» **TASK DETAILS**
Check each line of the entries below for the word "flits", and copy the lines that have it.

» **RECORDED DATA**
##########

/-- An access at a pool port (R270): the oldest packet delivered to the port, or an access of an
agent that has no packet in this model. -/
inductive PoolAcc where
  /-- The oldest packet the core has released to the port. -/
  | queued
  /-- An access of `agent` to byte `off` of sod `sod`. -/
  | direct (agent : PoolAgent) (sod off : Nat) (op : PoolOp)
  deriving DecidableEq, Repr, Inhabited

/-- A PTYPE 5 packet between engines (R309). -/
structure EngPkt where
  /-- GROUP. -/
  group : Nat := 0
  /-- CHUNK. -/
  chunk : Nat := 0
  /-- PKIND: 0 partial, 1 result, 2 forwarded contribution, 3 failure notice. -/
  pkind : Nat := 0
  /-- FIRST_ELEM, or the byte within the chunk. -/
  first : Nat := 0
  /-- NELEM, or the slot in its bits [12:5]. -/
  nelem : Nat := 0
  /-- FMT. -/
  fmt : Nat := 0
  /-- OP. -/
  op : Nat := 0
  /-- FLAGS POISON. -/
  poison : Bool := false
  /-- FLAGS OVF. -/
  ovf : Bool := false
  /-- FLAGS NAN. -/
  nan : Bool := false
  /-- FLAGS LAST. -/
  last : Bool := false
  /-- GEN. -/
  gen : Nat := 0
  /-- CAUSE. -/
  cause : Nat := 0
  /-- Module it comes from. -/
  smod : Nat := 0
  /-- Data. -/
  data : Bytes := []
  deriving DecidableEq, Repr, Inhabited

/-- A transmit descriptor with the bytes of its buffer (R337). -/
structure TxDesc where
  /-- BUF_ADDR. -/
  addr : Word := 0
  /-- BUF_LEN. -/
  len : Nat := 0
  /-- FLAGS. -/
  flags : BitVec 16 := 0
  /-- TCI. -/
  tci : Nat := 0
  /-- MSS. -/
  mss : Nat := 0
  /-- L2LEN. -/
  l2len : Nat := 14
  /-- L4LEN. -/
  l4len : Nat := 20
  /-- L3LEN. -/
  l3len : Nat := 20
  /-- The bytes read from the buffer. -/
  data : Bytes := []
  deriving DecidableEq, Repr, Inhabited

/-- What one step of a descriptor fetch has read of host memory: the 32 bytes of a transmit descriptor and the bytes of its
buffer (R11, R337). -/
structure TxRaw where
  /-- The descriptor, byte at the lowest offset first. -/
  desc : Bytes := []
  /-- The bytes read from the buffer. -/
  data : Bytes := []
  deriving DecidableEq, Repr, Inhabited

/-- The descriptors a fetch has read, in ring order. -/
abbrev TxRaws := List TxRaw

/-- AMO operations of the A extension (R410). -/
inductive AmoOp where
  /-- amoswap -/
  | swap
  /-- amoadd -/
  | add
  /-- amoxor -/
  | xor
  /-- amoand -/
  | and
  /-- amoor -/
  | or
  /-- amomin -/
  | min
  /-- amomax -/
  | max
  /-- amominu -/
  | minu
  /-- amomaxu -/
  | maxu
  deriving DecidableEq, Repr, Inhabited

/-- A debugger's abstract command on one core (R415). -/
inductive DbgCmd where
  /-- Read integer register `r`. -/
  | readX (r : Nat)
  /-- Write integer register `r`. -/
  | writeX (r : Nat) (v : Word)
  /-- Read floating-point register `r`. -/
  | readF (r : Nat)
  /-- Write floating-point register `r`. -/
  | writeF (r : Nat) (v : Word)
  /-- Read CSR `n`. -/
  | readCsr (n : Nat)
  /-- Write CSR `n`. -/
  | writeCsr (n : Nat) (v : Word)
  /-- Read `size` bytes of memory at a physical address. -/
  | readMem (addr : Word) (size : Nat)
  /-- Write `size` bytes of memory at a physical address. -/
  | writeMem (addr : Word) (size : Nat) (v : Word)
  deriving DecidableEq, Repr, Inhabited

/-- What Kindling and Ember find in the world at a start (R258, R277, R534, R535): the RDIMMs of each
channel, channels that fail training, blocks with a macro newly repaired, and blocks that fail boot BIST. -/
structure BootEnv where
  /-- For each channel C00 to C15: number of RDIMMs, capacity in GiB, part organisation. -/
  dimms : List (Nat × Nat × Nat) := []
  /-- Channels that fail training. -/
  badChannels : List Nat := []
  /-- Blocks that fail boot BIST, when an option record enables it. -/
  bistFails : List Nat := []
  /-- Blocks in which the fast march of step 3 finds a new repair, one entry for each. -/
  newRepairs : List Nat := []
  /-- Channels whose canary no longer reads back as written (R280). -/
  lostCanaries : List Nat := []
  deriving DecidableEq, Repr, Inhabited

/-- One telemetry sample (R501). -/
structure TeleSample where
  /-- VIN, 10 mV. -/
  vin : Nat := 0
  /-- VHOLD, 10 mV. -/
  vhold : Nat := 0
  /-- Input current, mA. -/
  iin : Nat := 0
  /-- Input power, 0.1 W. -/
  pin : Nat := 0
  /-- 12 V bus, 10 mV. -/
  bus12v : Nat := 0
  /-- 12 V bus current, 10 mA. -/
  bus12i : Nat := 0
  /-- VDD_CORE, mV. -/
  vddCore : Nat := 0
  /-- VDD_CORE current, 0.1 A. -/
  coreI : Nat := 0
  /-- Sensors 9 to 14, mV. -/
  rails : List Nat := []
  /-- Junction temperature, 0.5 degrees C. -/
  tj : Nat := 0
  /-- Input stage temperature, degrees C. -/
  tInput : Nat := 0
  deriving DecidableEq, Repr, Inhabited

##########

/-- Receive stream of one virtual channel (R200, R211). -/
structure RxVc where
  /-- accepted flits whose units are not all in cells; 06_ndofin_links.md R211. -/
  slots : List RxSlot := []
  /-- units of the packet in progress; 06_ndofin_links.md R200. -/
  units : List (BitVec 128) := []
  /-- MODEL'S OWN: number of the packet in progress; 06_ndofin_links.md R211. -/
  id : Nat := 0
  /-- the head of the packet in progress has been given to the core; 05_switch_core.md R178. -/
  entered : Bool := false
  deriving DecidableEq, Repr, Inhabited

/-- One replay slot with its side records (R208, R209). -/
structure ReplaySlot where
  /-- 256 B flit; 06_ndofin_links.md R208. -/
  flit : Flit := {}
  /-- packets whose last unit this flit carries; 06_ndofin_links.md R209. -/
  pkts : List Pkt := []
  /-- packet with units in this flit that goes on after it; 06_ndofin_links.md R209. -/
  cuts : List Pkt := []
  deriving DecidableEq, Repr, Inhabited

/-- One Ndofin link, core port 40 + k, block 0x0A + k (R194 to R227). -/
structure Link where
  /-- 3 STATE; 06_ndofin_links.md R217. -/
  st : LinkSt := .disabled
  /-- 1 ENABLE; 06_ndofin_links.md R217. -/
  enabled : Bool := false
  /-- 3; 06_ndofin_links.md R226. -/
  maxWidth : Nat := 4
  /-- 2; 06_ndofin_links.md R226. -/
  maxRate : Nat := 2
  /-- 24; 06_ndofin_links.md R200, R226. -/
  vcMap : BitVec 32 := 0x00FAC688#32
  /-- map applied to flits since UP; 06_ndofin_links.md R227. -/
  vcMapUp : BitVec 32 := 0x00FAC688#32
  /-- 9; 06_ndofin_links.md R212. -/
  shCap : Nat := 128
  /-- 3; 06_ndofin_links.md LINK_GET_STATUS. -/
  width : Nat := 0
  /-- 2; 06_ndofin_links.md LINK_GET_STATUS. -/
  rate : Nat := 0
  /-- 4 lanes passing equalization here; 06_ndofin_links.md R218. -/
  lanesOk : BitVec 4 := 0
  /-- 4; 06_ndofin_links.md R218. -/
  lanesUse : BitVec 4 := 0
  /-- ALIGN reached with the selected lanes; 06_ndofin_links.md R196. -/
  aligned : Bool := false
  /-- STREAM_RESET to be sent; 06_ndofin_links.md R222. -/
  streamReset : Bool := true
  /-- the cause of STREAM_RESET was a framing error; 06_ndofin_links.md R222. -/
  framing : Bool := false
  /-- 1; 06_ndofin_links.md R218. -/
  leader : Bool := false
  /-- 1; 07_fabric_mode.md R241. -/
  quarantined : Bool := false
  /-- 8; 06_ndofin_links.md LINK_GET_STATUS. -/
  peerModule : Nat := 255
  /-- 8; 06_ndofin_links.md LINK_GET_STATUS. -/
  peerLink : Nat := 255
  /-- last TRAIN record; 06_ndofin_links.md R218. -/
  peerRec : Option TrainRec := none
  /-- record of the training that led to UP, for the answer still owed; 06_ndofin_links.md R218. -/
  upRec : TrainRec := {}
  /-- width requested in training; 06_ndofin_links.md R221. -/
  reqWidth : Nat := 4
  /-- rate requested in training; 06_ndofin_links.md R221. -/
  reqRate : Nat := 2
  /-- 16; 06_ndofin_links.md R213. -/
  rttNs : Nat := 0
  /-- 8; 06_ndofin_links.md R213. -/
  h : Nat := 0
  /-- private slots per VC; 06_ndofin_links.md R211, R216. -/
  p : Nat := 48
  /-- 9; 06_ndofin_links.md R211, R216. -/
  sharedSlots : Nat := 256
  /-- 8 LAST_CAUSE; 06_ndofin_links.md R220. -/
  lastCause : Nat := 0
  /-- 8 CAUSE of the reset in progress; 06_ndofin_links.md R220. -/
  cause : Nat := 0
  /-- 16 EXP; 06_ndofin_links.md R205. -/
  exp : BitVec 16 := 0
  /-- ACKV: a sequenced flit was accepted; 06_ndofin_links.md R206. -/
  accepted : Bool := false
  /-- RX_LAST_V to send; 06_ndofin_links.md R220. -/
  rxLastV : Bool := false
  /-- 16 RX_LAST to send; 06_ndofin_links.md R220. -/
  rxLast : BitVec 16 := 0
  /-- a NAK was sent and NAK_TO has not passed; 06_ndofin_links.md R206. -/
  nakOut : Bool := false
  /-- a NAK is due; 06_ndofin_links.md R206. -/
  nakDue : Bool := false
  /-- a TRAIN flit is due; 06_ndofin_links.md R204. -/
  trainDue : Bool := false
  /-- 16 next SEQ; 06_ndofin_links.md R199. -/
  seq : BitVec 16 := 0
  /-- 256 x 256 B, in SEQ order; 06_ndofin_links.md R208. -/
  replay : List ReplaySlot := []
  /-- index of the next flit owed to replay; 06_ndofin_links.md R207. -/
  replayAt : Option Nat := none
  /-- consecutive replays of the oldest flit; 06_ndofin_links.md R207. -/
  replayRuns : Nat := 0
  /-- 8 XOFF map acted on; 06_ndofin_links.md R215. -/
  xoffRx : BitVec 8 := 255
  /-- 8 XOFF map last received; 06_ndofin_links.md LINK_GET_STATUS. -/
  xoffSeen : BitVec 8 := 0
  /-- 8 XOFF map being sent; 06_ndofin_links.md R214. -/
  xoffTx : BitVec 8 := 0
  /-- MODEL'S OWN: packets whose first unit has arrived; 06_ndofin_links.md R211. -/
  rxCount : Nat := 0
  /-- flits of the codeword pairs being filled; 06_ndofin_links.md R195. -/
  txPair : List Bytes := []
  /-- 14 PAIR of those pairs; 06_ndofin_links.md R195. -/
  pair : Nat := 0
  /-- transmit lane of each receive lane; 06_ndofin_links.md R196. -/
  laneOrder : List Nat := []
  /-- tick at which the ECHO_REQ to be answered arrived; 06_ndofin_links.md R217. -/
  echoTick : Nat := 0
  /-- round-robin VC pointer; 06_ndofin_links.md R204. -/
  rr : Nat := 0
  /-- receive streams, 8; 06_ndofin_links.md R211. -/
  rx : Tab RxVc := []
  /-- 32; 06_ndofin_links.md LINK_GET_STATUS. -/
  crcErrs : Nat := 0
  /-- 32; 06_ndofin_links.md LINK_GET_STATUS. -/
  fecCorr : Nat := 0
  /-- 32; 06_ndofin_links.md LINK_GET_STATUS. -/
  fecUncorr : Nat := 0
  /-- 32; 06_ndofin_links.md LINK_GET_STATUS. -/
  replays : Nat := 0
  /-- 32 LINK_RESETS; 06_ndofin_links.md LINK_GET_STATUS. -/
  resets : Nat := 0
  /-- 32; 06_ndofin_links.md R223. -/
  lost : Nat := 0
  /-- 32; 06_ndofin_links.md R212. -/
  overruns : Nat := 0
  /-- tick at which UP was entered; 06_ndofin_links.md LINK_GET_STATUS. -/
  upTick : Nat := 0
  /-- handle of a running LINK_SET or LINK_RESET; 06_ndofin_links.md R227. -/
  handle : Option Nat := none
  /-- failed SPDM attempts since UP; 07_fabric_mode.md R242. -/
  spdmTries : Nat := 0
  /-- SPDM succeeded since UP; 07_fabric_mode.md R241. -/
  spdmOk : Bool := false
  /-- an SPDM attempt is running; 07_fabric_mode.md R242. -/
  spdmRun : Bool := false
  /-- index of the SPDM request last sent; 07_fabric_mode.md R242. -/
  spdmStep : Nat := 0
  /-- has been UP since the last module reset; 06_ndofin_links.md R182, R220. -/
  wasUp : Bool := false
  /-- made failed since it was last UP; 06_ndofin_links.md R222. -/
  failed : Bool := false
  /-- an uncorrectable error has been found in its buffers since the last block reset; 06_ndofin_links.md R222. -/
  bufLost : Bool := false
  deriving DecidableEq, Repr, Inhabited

##########

» **OUTPUT OF THE TASK**
  /-- accepted flits whose units are not all in cells; 06_ndofin_links.md R211. -/
  /-- map applied to flits since UP; 06_ndofin_links.md R227. -/
  /-- flits of the codeword pairs being filled; 06_ndofin_links.md R195. -/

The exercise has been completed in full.